**Data**
/-- R32, R33, R37, R38, R39, R106: what a register read returns, at every offset of the window from REG_BASE; the block is
unchanged (R112). PEND is the length of the OSB. An aligned access outside the window is refused, which is the model's
choice (assumption log 12). -/
def Obligations.RegisterReadsReturnTheRegister : Prop :=
  (∀ (s : State) (rest : List HostAccess) (offset : Nat) (v : Word),
    s.host = .regRead 4 (s.regBase + BitVec.ofNat 32 offset) :: rest → (offset, v) ∈ registerTable s →
    step s = .next { s with host := rest, readData := v }) ∧
  (∀ s : State, s.pendWord = 0#23 ++ BitVec.ofNat 9 s.osb.length ∧
    (s.osb.length ≤ 272 → s.pendWord.toNat = s.osb.length)) ∧
  (∀ (s : State) (rest : List HostAccess) (addr v : Word),
    (addr - s.regBase).toNat % 4 = 0 → 64 ≤ (addr - s.regBase).toNat →
    (s.host = .regRead 4 addr :: rest → step s = .refused .outsideWindow) ∧
    (s.host = .regWrite 4 addr v :: rest → step s = .refused .outsideWindow))

/-- R32, R35, R36: a write to a view register stores the value; a write to STATUS, to a counter, to PEND or to a
reserved offset is ignored. -/
def Obligations.RegisterWritesStoreOrAreIgnored : Prop :=
  ∀ (s : State) (rest : List HostAccess) (v : Word),
    (s.host = .regWrite 4 (s.regBase + 0x08#32) v :: rest → step s = .next { s with host := rest, inBase := v }) ∧
    (s.host = .regWrite 4 (s.regBase + 0x0C#32) v :: rest → step s = .next { s with host := rest, inPos := v }) ∧
    (s.host = .regWrite 4 (s.regBase + 0x10#32) v :: rest → step s = .next { s with host := rest, inCap := v }) ∧
    (s.host = .regWrite 4 (s.regBase + 0x14#32) v :: rest → step s = .next { s with host := rest, outBase := v }) ∧
    (s.host = .regWrite 4 (s.regBase + 0x18#32) v :: rest → step s = .next { s with host := rest, outPos := v }) ∧
    (s.host = .regWrite 4 (s.regBase + 0x1C#32) v :: rest → step s = .next { s with host := rest, outCap := v }) ∧
    (∀ offset ∈ [0x04, 0x20, 0x24, 0x28, 0x2C, 0x30, 0x34, 0x38, 0x3C],
      s.host = .regWrite 4 (s.regBase + BitVec.ofNat 32 offset) v :: rest → step s = .next { s with host := rest })

/-- R111, I21: a register access that is not an aligned 32-bit access is refused, a read and a write alike. That it is
refused so at every address of the register space, outside the window too, and that alignment is its offset's from
REG_BASE, is the model's choice (assumption log 12). -/
def Obligations.UnalignedRegisterAccessRefused : Prop :=
  ∀ (s : State) (rest : List HostAccess) (width : Nat) (addr v : Word),
    width ≠ 4 ∨ (addr - s.regBase).toNat % 4 ≠ 0 →
    (s.host = .regRead width addr :: rest → step s = .refused .registerAccess) ∧
    (s.host = .regWrite width addr v :: rest → step s = .refused .registerAccess)

/-- R34: every field of STATUS at its bits, the masking of [27:12] while ACTIVE = 0, and the bits that read 0. -/
def Obligations.StatusFieldsStandAtTheirBits : Prop :=
  ∀ s : State,
    s.statusWord.extractLsb' 0 3 = BitVec.ofNat 3 (resultNumber s.result) ∧ s.statusWord.extractLsb' 3 1 = 0#1 ∧
    s.statusWord.extractLsb' 4 1 = BitVec.ofBool s.active ∧ s.statusWord.extractLsb' 5 3 = 0#3 ∧
    s.statusWord.extractLsb' 8 4 = BitVec.ofNat 4 (errNumber s.err) ∧ s.statusWord.extractLsb' 28 4 = 0#4 ∧
    (s.active = false → s.statusWord.extractLsb' 12 16 = 0#16) ∧
    (s.active = true →
      s.statusWord.extractLsb' 12 1 = BitVec.ofBool (s.role = .decode) ∧
      s.statusWord.extractLsb' 13 2 = BitVec.ofNat 2 (stageNumber s.stage) ∧
      s.statusWord.extractLsb' 15 1 = BitVec.ofBool s.fin ∧ s.statusWord.extractLsb' 16 1 = BitVec.ofBool s.flushed ∧
      s.statusWord.extractLsb' 17 1 = BitVec.ofBool (s.mode = .chameleon) ∧
      s.statusWord.extractLsb' 18 1 = BitVec.ofBool (s.btype = .bt1) ∧ s.statusWord.extractLsb' 19 1 = 0#1 ∧
      s.statusWord.extractLsb' 20 2 = BitVec.ofNat 2 s.k ∧ s.statusWord.extractLsb' 22 2 = 0#2 ∧
      s.statusWord.extractLsb' 24 4 = BitVec.ofNat 4 (kstageNumber s.ks))

/-- R103, R106, R476: the host's accesses to its own memory. A byte it stores is read back and every other byte keeps its
value; a byte it loads is returned; the block is unchanged. At an address with no memory behind it both are refused. That
these accesses are steps of the machine, and refused so, is the model's choice (assumption log 3, assumption log 10). -/
def Obligations.HostMemoryAccessesReachMemory : Prop :=
  ∀ (s : State) (rest : List HostAccess) (addr : Word) (v : Byte),
    (s.backed addr = true → s.host = .memWrite addr v :: rest → ∃ t, step s = .next t ∧
      t = { s with host := rest, mem := t.mem } ∧
      (s.mem.wf = true → t.readByte addr = v ∧ t.mem.wf = true) ∧
      ∀ other : Word, other ≠ addr → t.readByte other = s.readByte other) ∧
    (s.backed addr = true → s.host = .memRead addr :: rest →
      step s = .next { s with host := rest, readData := BitVec.ofNat 32 (s.readByte addr).toNat }) ∧
    (s.backed addr = false → s.host = .memWrite addr v :: rest → step s = .refused .noMemory) ∧
    (s.backed addr = false → s.host = .memRead addr :: rest → step s = .refused .noMemory)
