/-! ## sessionReset: SessionReset (R391) -/

@[simp] theorem sessionReset_inBase (s : State) : (sessionReset s).inBase = s.inBase := rfl
@[simp] theorem sessionReset_inPos (s : State) : (sessionReset s).inPos = s.inPos := rfl
@[simp] theorem sessionReset_inCap (s : State) : (sessionReset s).inCap = s.inCap := rfl
@[simp] theorem sessionReset_outBase (s : State) : (sessionReset s).outBase = s.outBase := rfl
@[simp] theorem sessionReset_outPos (s : State) : (sessionReset s).outPos = s.outPos := rfl
@[simp] theorem sessionReset_outCap (s : State) : (sessionReset s).outCap = s.outCap := rfl
@[simp] theorem sessionReset_result (s : State) : (sessionReset s).result = s.result := rfl
@[simp] theorem sessionReset_err (s : State) : (sessionReset s).err = .none := rfl
@[simp] theorem sessionReset_active (s : State) : (sessionReset s).active = false := rfl
@[simp] theorem sessionReset_role (s : State) : (sessionReset s).role = s.role := rfl
@[simp] theorem sessionReset_mode (s : State) : (sessionReset s).mode = s.mode := rfl
@[simp] theorem sessionReset_btype (s : State) : (sessionReset s).btype = s.btype := rfl
@[simp] theorem sessionReset_stage (s : State) : (sessionReset s).stage = s.stage := rfl
@[simp] theorem sessionReset_ks (s : State) : (sessionReset s).ks = s.ks := rfl
@[simp] theorem sessionReset_fin (s : State) : (sessionReset s).fin = s.fin := rfl
@[simp] theorem sessionReset_flushed (s : State) : (sessionReset s).flushed = s.flushed := rfl
@[simp] theorem sessionReset_totalRead (s : State) : (sessionReset s).totalRead = 0#64 := rfl
@[simp] theorem sessionReset_totalWritten (s : State) : (sessionReset s).totalWritten = 0#64 := rfl
@[simp] theorem sessionReset_osb (s : State) : (sessionReset s).osb = [] := rfl
@[simp] theorem sessionReset_scr (s : State) : (sessionReset s).scr = s.scr := rfl
@[simp] theorem sessionReset_k (s : State) : (sessionReset s).k = s.k := rfl
@[simp] theorem sessionReset_blen (s : State) : (sessionReset s).blen = s.blen := rfl
@[simp] theorem sessionReset_sig (s : State) : (sessionReset s).sig = s.sig := rfl
@[simp] theorem sessionReset_shift (s : State) : (sessionReset s).shift = s.shift := rfl
@[simp] theorem sessionReset_body (s : State) : (sessionReset s).body = s.body := rfl
@[simp] theorem sessionReset_bfinal (s : State) : (sessionReset s).bfinal = s.bfinal := rfl
@[simp] theorem sessionReset_n (s : State) : (sessionReset s).n = s.n := rfl
@[simp] theorem sessionReset_t (s : State) : (sessionReset s).t = s.t := rfl
@[simp] theorem sessionReset_cidx (s : State) : (sessionReset s).cidx = s.cidx := rfl
@[simp] theorem sessionReset_crem (s : State) : (sessionReset s).crem = s.crem := rfl
@[simp] theorem sessionReset_dcnt (s : State) : (sessionReset s).dcnt = s.dcnt := rfl
@[simp] theorem sessionReset_acc (s : State) : (sessionReset s).acc = s.acc := rfl
@[simp] theorem sessionReset_footStart (s : State) : (sessionReset s).footStart = s.footStart := rfl
@[simp] theorem sessionReset_ht (s : State) : (sessionReset s).ht = s.ht := rfl
@[simp] theorem sessionReset_mem (s : State) : (sessionReset s).mem = s.mem := rfl
@[simp] theorem sessionReset_regBase (s : State) : (sessionReset s).regBase = s.regBase := rfl
@[simp] theorem sessionReset_memMap (s : State) : (sessionReset s).memMap = s.memMap := rfl
@[simp] theorem sessionReset_host (s : State) : (sessionReset s).host = s.host := rfl
@[simp] theorem sessionReset_readData (s : State) : (sessionReset s).readData = s.readData := rfl

/-! ## sessionStart: SessionStart (R391) -/

@[simp] theorem sessionStart_inBase (s : State) : (sessionStart s).inBase = s.inBase := rfl
@[simp] theorem sessionStart_inPos (s : State) : (sessionStart s).inPos = s.inPos := rfl
@[simp] theorem sessionStart_inCap (s : State) : (sessionStart s).inCap = s.inCap := rfl
@[simp] theorem sessionStart_outBase (s : State) : (sessionStart s).outBase = s.outBase := rfl
@[simp] theorem sessionStart_outPos (s : State) : (sessionStart s).outPos = s.outPos := rfl
@[simp] theorem sessionStart_outCap (s : State) : (sessionStart s).outCap = s.outCap := rfl
@[simp] theorem sessionStart_result (s : State) : (sessionStart s).result = .ready := rfl
@[simp] theorem sessionStart_err (s : State) : (sessionStart s).err = s.err := rfl
@[simp] theorem sessionStart_active (s : State) : (sessionStart s).active = true := rfl
@[simp] theorem sessionStart_role (s : State) : (sessionStart s).role = s.role := rfl
@[simp] theorem sessionStart_mode (s : State) : (sessionStart s).mode = s.mode := rfl
@[simp] theorem sessionStart_btype (s : State) : (sessionStart s).btype = s.btype := rfl
@[simp] theorem sessionStart_stage (s : State) : (sessionStart s).stage = .header := rfl
@[simp] theorem sessionStart_ks (s : State) : (sessionStart s).ks = .prepare := rfl
@[simp] theorem sessionStart_fin (s : State) : (sessionStart s).fin = false := rfl
@[simp] theorem sessionStart_flushed (s : State) : (sessionStart s).flushed = false := rfl
@[simp] theorem sessionStart_totalRead (s : State) : (sessionStart s).totalRead = s.totalRead := rfl
@[simp] theorem sessionStart_totalWritten (s : State) : (sessionStart s).totalWritten = s.totalWritten := rfl
@[simp] theorem sessionStart_osb (s : State) : (sessionStart s).osb = s.osb := rfl
@[simp] theorem sessionStart_scr (s : State) : (sessionStart s).scr = ⟨0#8, 0#8, 0#8, 0#8⟩ := rfl
@[simp] theorem sessionStart_k (s : State) : (sessionStart s).k = 0 := rfl
@[simp] theorem sessionStart_blen (s : State) : (sessionStart s).blen = 0 := rfl
@[simp] theorem sessionStart_sig (s : State) : (sessionStart s).sig = 0#64 := rfl
@[simp] theorem sessionStart_shift (s : State) : (sessionStart s).shift = 0 := rfl
@[simp] theorem sessionStart_body (s : State) : (sessionStart s).body = [] := rfl
@[simp] theorem sessionStart_bfinal (s : State) : (sessionStart s).bfinal = false := rfl
@[simp] theorem sessionStart_n (s : State) : (sessionStart s).n = 0 := rfl
@[simp] theorem sessionStart_t (s : State) : (sessionStart s).t = 0 := rfl
@[simp] theorem sessionStart_cidx (s : State) : (sessionStart s).cidx = 0 := rfl
@[simp] theorem sessionStart_crem (s : State) : (sessionStart s).crem = 0 := rfl
@[simp] theorem sessionStart_dcnt (s : State) : (sessionStart s).dcnt = 0#32 := rfl
@[simp] theorem sessionStart_acc (s : State) : (sessionStart s).acc = [] := rfl
@[simp] theorem sessionStart_footStart (s : State) : (sessionStart s).footStart = 0#64 := rfl
@[simp] theorem sessionStart_ht (s : State) : (sessionStart s).ht = [] := rfl
@[simp] theorem sessionStart_mem (s : State) : (sessionStart s).mem = s.mem := rfl
@[simp] theorem sessionStart_regBase (s : State) : (sessionStart s).regBase = s.regBase := rfl
@[simp] theorem sessionStart_memMap (s : State) : (sessionStart s).memMap = s.memMap := rfl
@[simp] theorem sessionStart_host (s : State) : (sessionStart s).host = s.host := rfl
@[simp] theorem sessionStart_readData (s : State) : (sessionStart s).readData = s.readData := rfl
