theorem microStep_decode_progresses (hrole : s.role = .decode) (herr : s.err = .none) (hstage : s.stage ≠ .finished) :
    Progresses s (microStep flush s) := by
  have hkept : ∀ {t : State}, t.err = .none → t.stage = s.stage → t.err = .none ∧ StageUp s t :=
    fun hterr ht => ⟨hterr, .of_stage_eq hstage ht⟩
  have hshort : ∀ (n : Nat) (code : ErrCode) (t : State), code ≠ .none → readUnit n s = .insufficient t →
      (flush = false → t.err = .none ∧ t.inAvail = 0 ∧ Paused s t) ∧
      (flush = true → (raiseError code t).err ≠ .none ∧ (raiseError code t).result = .error ∧
        Paused s (raiseError code t)) := by
    intro n code t hcode hread
    obtain ⟨hterr, havail, hpaused⟩ := Paused.of_shortRead hstage hread
    exact ⟨fun _ => ⟨hterr.trans herr, havail, hpaused⟩, fun _ => ⟨hcode, rfl, hpaused.stage, hpaused.fin, hpaused.osb⟩⟩
  refine microStep_decode_meets hrole ?token ?lastChunk ?noTail ?copy ?unruled
  case lastChunk => exact fun _ _ _ _ => hkept herr rfl
  case noTail => exact fun _ _ _ _ => hkept herr rfl
  case unruled => exact fun _ => ⟨by simp, rfl, .of_stage_eq hstage rfl, rfl, rfl⟩
  case token =>
    intro ctx hpoint
    refine fetchToken_meets hpoint.ne_command (fun unit t hread _ _ => ?_) (fun unit t hread _ => ?_)
      fun t hread => hshort _ _ t (by unfold shortReadCode; split <;> simp) hread
    · obtain ⟨-, -, rfl⟩ := readUnit_eq_ok hread
      exact hkept herr rfl
    · obtain ⟨-, -, rfl⟩ := readUnit_eq_ok hread
      refine tokenRun_meets hpoint herr ?_ ?_ ?_ ?_ ?_ ?_ ?_ ?_
      · rintro code (rfl | rfl) <;>
          exact ⟨⟨by simp, rfl, .of_stage_eq hstage rfl, rfl, rfl⟩, ⟨by simp, rfl, .of_stage_eq hstage rfl, rfl, rfl⟩⟩
      · intro h m bt
        simp [herr, StageUp, h, stageNumber]
      · exact fun _ _ len final _ => ⟨fun _ => hkept herr rfl, fun _ => hkept herr rfl⟩
      · exact fun _ _ _ flags => hkept herr rfl
      · exact fun _ _ _ _ => ⟨fun h => hkept herr rfl, fun c => hkept herr rfl⟩
      · exact fun _ _ _ _ => hkept herr rfl
      · exact fun h _ => ⟨by simp [herr, StageUp, h, stageNumber], hkept herr rfl⟩
      · exact fun _ => hkept herr rfl
  case copy =>
    intro _ _ _
    refine decCopyBytes_meets (fun _ => hkept herr rfl) (fun bytes t _ hread => ?_)
      fun t _ hread => hshort _ _ t (by simp) hread
    obtain ⟨-, -, rfl⟩ := readUnit_eq_ok hread
    exact hkept herr rfl

theorem microStep_progresses (flush : Bool) (herr : s.err = .none) (hstage : s.stage ≠ .finished) :
    Progresses s (microStep flush s) := by
  cases hrole : s.role with
  | encode => exact microStep_encode_progresses hrole herr hstage
  | decode => exact microStep_decode_progresses hrole herr hstage

/-! ## What an answer of the loop says (R38, R437) -/

/-- The four results, each with what it says of FIN, the OSB, the views and ERR. -/
inductive LoopAnswer (t : State) : Prop where
  | ready (result : t.result = .ready) (fin : t.fin = true) (osb : t.osb = []) (err : t.err = .none)
  | stallIn (result : t.result = .stallIn) (fin : t.fin = false) (osb : t.osb = []) (view : t.inAvail = 0)
    (err : t.err = .none)
  | stallOut (result : t.result = .stallOut) (osb : t.osb ≠ []) (view : t.outAvail = 0) (err : t.err = .none)
  | error (result : t.result = .error) (fin : t.fin = false) (osb : t.osb = []) (err : t.err ≠ .none)

theorem drain_err_stage (s : State) : (drain s).err = s.err ∧ (drain s).stage = s.stage := by
  obtain ⟨mem, hstate, -, -⟩ := drain_state s
  rw [hstate]
  exact ⟨rfl, rfl⟩

theorem processLoop_answer {turns : Nat} (herr : s.err = .none) (hstage : s.stage ≠ .finished)
    (h : processLoop turns flush s = .next t) : LoopAnswer t ∧ StageUp s t := by
  refine processLoop_induct (I := fun u => u.err = .none ∧ StageUp s u) (A := fun u => LoopAnswer u ∧ StageUp s u)
    ?drain ?full ?done ?step turns s t ⟨herr, .of_stage_eq hstage rfl⟩ h
  case drain =>
    rintro u ⟨huerr, hup⟩
    obtain ⟨hderr, hdstage⟩ := drain_err_stage u
    exact ⟨hderr.trans huerr, by rwa [StageUp, hdstage]⟩
  case full => exact fun u ⟨huerr, hup⟩ hosb hview => ⟨.stallOut rfl hosb hview huerr, hup⟩
  case done => exact fun u ⟨huerr, hup⟩ hosb hfin => ⟨.ready rfl hfin hosb huerr, hup⟩
  case step =>
    rintro u ⟨huerr, hup⟩ hosb hfin
    refine meets_imp (microStep_progresses flush huerr hup.2) ?_ ?_ ?_
    · exact fun ⟨hverr, hv⟩ => ⟨hverr, hup.trans hv⟩
    · exact fun ⟨hverr, hview, hv⟩ =>
        ⟨.stallIn rfl (hv.fin.trans hfin) (hv.osb.trans hosb) hview hverr, hup.trans hv.stage⟩
    · exact fun ⟨hverr, hresult, hv⟩ =>
        ⟨.error hresult (hv.fin.trans hfin) (hv.osb.trans hosb) hverr, hup.trans hv.stage⟩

**What needs to be done**
Beginning at the line above with "width ≠ 4 ∨" and finishing at the line with "(s.active = true →", return each line exactly and return nothing else.

**Exercise output**
    width ≠ 4 ∨ (addr - s.regBase).toNat % 4 ≠ 0 →
    (s.host = .regRead width addr :: rest → step s = .refused .registerAccess) ∧
    (s.host = .regWrite width addr v :: rest → step s = .refused .registerAccess)

/-- R34: every field of STATUS at its bits, the masking of [27:12] while ACTIVE = 0, and the bits that read 0. -/
def Obligations.StatusFieldsStandAtTheirBits : Prop :=
  ∀ s : State,
    s.statusWord.extractLsb' 0 3 = BitVec.ofNat 3 (resultNumber s.result) ∧ s.statusWord.extractLsb' 3 1 = 0#1 ∧
    s.statusWord.extractLsb' 4 1 = BitVec.ofBool s.active ∧ s.statusWord.extractLsb' 5 3 = 0#3 ∧
    s.statusWord.extractLsb' 8 4 = BitVec.ofNat 4 (errNumber s.err) ∧ s.statusWord.extractLsb' 28 4 = 0#4 ∧
    (s.active = false → s.statusWord.extractLsb' 12 16 = 0#16) ∧
    (s.active = true →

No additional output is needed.